*** Opening Given records ***
-- ==== Sys2Proof/Laws/State.lean ====
section
/-! SUPPORT. One lemma per field per update of the state, so that no later proof unfolds a record update; and reading a
register after storing one. -/

namespace Sys2Proof.Machine

/-! ### setBank -/

@[simp] theorem State.setBank_cfg (s : State) (w : Window) (b : Bank) : (s.setBank w b).cfg = s.cfg := by cases w <;> rfl
@[simp] theorem State.setBank_timerArmed (s : State) (w : Window) (b : Bank) : (s.setBank w b).timerArmed = s.timerArmed := by cases w <;> rfl
@[simp] theorem State.setBank_timerDeadline (s : State) (w : Window) (b : Bank) : (s.setBank w b).timerDeadline = s.timerDeadline := by cases w <;> rfl
@[simp] theorem State.setBank_sched (s : State) (w : Window) (b : Bank) : (s.setBank w b).sched = s.sched := by cases w <;> rfl
@[simp] theorem State.setBank_irqLine (s : State) (w : Window) (b : Bank) : (s.setBank w b).irqLine = s.irqLine := by cases w <;> rfl
@[simp] theorem State.setBank_fault (s : State) (w : Window) (b : Bank) : (s.setBank w b).fault = s.fault := by cases w <;> rfl
@[simp] theorem State.setBank_hung (s : State) (w : Window) (b : Bank) : (s.setBank w b).hung = s.hung := by cases w <;> rfl
@[simp] theorem State.setBank_mix (s : State) (w : Window) (b : Bank) : (s.setBank w b).mix = s.mix := by cases w <;> rfl
@[simp] theorem State.setBank_mem (s : State) (w : Window) (b : Bank) : (s.setBank w b).mem = s.mem := by cases w <;> rfl
@[simp] theorem State.setBank_inCall (s : State) (w : Window) (b : Bank) : (s.setBank w b).inCall = s.inCall := by cases w <;> rfl
@[simp] theorem State.setBank_dspAnswers (s : State) (w : Window) (b : Bank) : (s.setBank w b).dspAnswers = s.dspAnswers := by cases w <;> rfl
@[simp] theorem State.setBank_races (s : State) (w : Window) (b : Bank) : (s.setBank w b).races = s.races := by cases w <;> rfl
@[simp] theorem State.setBank_inbox (s : State) (w : Window) (b : Bank) : (s.setBank w b).inbox = s.inbox := by cases w <;> rfl
@[simp] theorem State.setBank_readData (s : State) (w : Window) (b : Bank) : (s.setBank w b).readData = s.readData := by cases w <;> rfl
@[simp] theorem State.setBank_trace (s : State) (w : Window) (b : Bank) : (s.setBank w b).trace = s.trace := by cases w <;> rfl
@[simp] theorem State.setBank_draws (s : State) (w : Window) (b : Bank) : (s.setBank w b).draws = s.draws := by cases w <;> rfl
@[simp] theorem State.setBank_calls (s : State) (w : Window) (b : Bank) : (s.setBank w b).calls = s.calls := by simp [State.calls]

/-! ### setReg -/

@[simp] theorem State.setReg_cfg (s : State) (w : Window) (a : Nat) (v : Word) : (s.setReg w a v).cfg = s.cfg := by cases w <;> rfl
@[simp] theorem State.setReg_timerArmed (s : State) (w : Window) (a : Nat) (v : Word) : (s.setReg w a v).timerArmed = s.timerArmed := by cases w <;> rfl
@[simp] theorem State.setReg_timerDeadline (s : State) (w : Window) (a : Nat) (v : Word) : (s.setReg w a v).timerDeadline = s.timerDeadline := by cases w <;> rfl
@[simp] theorem State.setReg_sched (s : State) (w : Window) (a : Nat) (v : Word) : (s.setReg w a v).sched = s.sched := by cases w <;> rfl
@[simp] theorem State.setReg_irqLine (s : State) (w : Window) (a : Nat) (v : Word) : (s.setReg w a v).irqLine = s.irqLine := by cases w <;> rfl
@[simp] theorem State.setReg_fault (s : State) (w : Window) (a : Nat) (v : Word) : (s.setReg w a v).fault = s.fault := by cases w <;> rfl
@[simp] theorem State.setReg_hung (s : State) (w : Window) (a : Nat) (v : Word) : (s.setReg w a v).hung = s.hung := by cases w <;> rfl
@[simp] theorem State.setReg_mix (s : State) (w : Window) (a : Nat) (v : Word) : (s.setReg w a v).mix = s.mix := by cases w <;> rfl
@[simp] theorem State.setReg_mem (s : State) (w : Window) (a : Nat) (v : Word) : (s.setReg w a v).mem = s.mem := by cases w <;> rfl
@[simp] theorem State.setReg_inCall (s : State) (w : Window) (a : Nat) (v : Word) : (s.setReg w a v).inCall = s.inCall := by cases w <;> rfl
@[simp] theorem State.setReg_dspAnswers (s : State) (w : Window) (a : Nat) (v : Word) : (s.setReg w a v).dspAnswers = s.dspAnswers := by cases w <;> rfl
@[simp] theorem State.setReg_races (s : State) (w : Window) (a : Nat) (v : Word) : (s.setReg w a v).races = s.races := by cases w <;> rfl
@[simp] theorem State.setReg_inbox (s : State) (w : Window) (a : Nat) (v : Word) : (s.setReg w a v).inbox = s.inbox := by cases w <;> rfl
@[simp] theorem State.setReg_readData (s : State) (w : Window) (a : Nat) (v : Word) : (s.setReg w a v).readData = s.readData := by cases w <;> rfl
@[simp] theorem State.setReg_trace (s : State) (w : Window) (a : Nat) (v : Word) : (s.setReg w a v).trace = s.trace := by cases w <;> rfl
@[simp] theorem State.setReg_draws (s : State) (w : Window) (a : Nat) (v : Word) : (s.setReg w a v).draws = s.draws := by cases w <;> rfl
@[simp] theorem State.setReg_calls (s : State) (w : Window) (a : Nat) (v : Word) : (s.setReg w a v).calls = s.calls := by simp [State.calls]

/-! ### setTopReg -/

@[simp] theorem State.setTopReg_cfg (s : State) (r : TopReg) (v : Word) : (s.setTopReg r v).cfg = s.cfg := rfl
@[simp] theorem State.setTopReg_topBank (s : State) (r : TopReg) (v : Word) : (s.setTopReg r v).topBank = Cells.put s.topBank (s.cfg.addrOf r) v := rfl
@[simp] theorem State.setTopReg_gpBank (s : State) (r : TopReg) (v : Word) : (s.setTopReg r v).gpBank = s.gpBank := rfl
@[simp] theorem State.setTopReg_epBank (s : State) (r : TopReg) (v : Word) : (s.setTopReg r v).epBank = s.epBank := rfl
@[simp] theorem State.setTopReg_timerArmed (s : State) (r : TopReg) (v : Word) : (s.setTopReg r v).timerArmed = s.timerArmed := rfl
@[simp] theorem State.setTopReg_timerDeadline (s : State) (r : TopReg) (v : Word) : (s.setTopReg r v).timerDeadline = s.timerDeadline := rfl
@[simp] theorem State.setTopReg_sched (s : State) (r : TopReg) (v : Word) : (s.setTopReg r v).sched = s.sched := rfl
@[simp] theorem State.setTopReg_irqLine (s : State) (r : TopReg) (v : Word) : (s.setTopReg r v).irqLine = s.irqLine := rfl
@[simp] theorem State.setTopReg_fault (s : State) (r : TopReg) (v : Word) : (s.setTopReg r v).fault = s.fault := rfl
@[simp] theorem State.setTopReg_hung (s : State) (r : TopReg) (v : Word) : (s.setTopReg r v).hung = s.hung := rfl
@[simp] theorem State.setTopReg_mix (s : State) (r : TopReg) (v : Word) : (s.setTopReg r v).mix = s.mix := rfl
@[simp] theorem State.setTopReg_mem (s : State) (r : TopReg) (v : Word) : (s.setTopReg r v).mem = s.mem := rfl
@[simp] theorem State.setTopReg_inCall (s : State) (r : TopReg) (v : Word) : (s.setTopReg r v).inCall = s.inCall := rfl
@[simp] theorem State.setTopReg_dspAnswers (s : State) (r : TopReg) (v : Word) : (s.setTopReg r v).dspAnswers = s.dspAnswers := rfl
@[simp] theorem State.setTopReg_races (s : State) (r : TopReg) (v : Word) : (s.setTopReg r v).races = s.races := rfl
@[simp] theorem State.setTopReg_inbox (s : State) (r : TopReg) (v : Word) : (s.setTopReg r v).inbox = s.inbox := rfl
@[simp] theorem State.setTopReg_readData (s : State) (r : TopReg) (v : Word) : (s.setTopReg r v).readData = s.readData := rfl
@[simp] theorem State.setTopReg_trace (s : State) (r : TopReg) (v : Word) : (s.setTopReg r v).trace = s.trace := rfl
@[simp] theorem State.setTopReg_draws (s : State) (r : TopReg) (v : Word) : (s.setTopReg r v).draws = s.draws := rfl
@[simp] theorem State.setTopReg_calls (s : State) (r : TopReg) (v : Word) : (s.setTopReg r v).calls = s.calls := by simp [State.calls]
*** Closing Given records ***
Go through the records above and copy each line where "readData" is found.

@[simp] theorem State.setBank_readData (s : State) (w : Window) (b : Bank) : (s.setBank w b).readData = s.readData := by cases w <;> rfl
@[simp] theorem State.setReg_readData (s : State) (w : Window) (a : Nat) (v : Word) : (s.setReg w a v).readData = s.readData := by cases w <;> rfl
@[simp] theorem State.setTopReg_readData (s : State) (r : TopReg) (v : Word) : (s.setTopReg r v).readData = s.readData := rfl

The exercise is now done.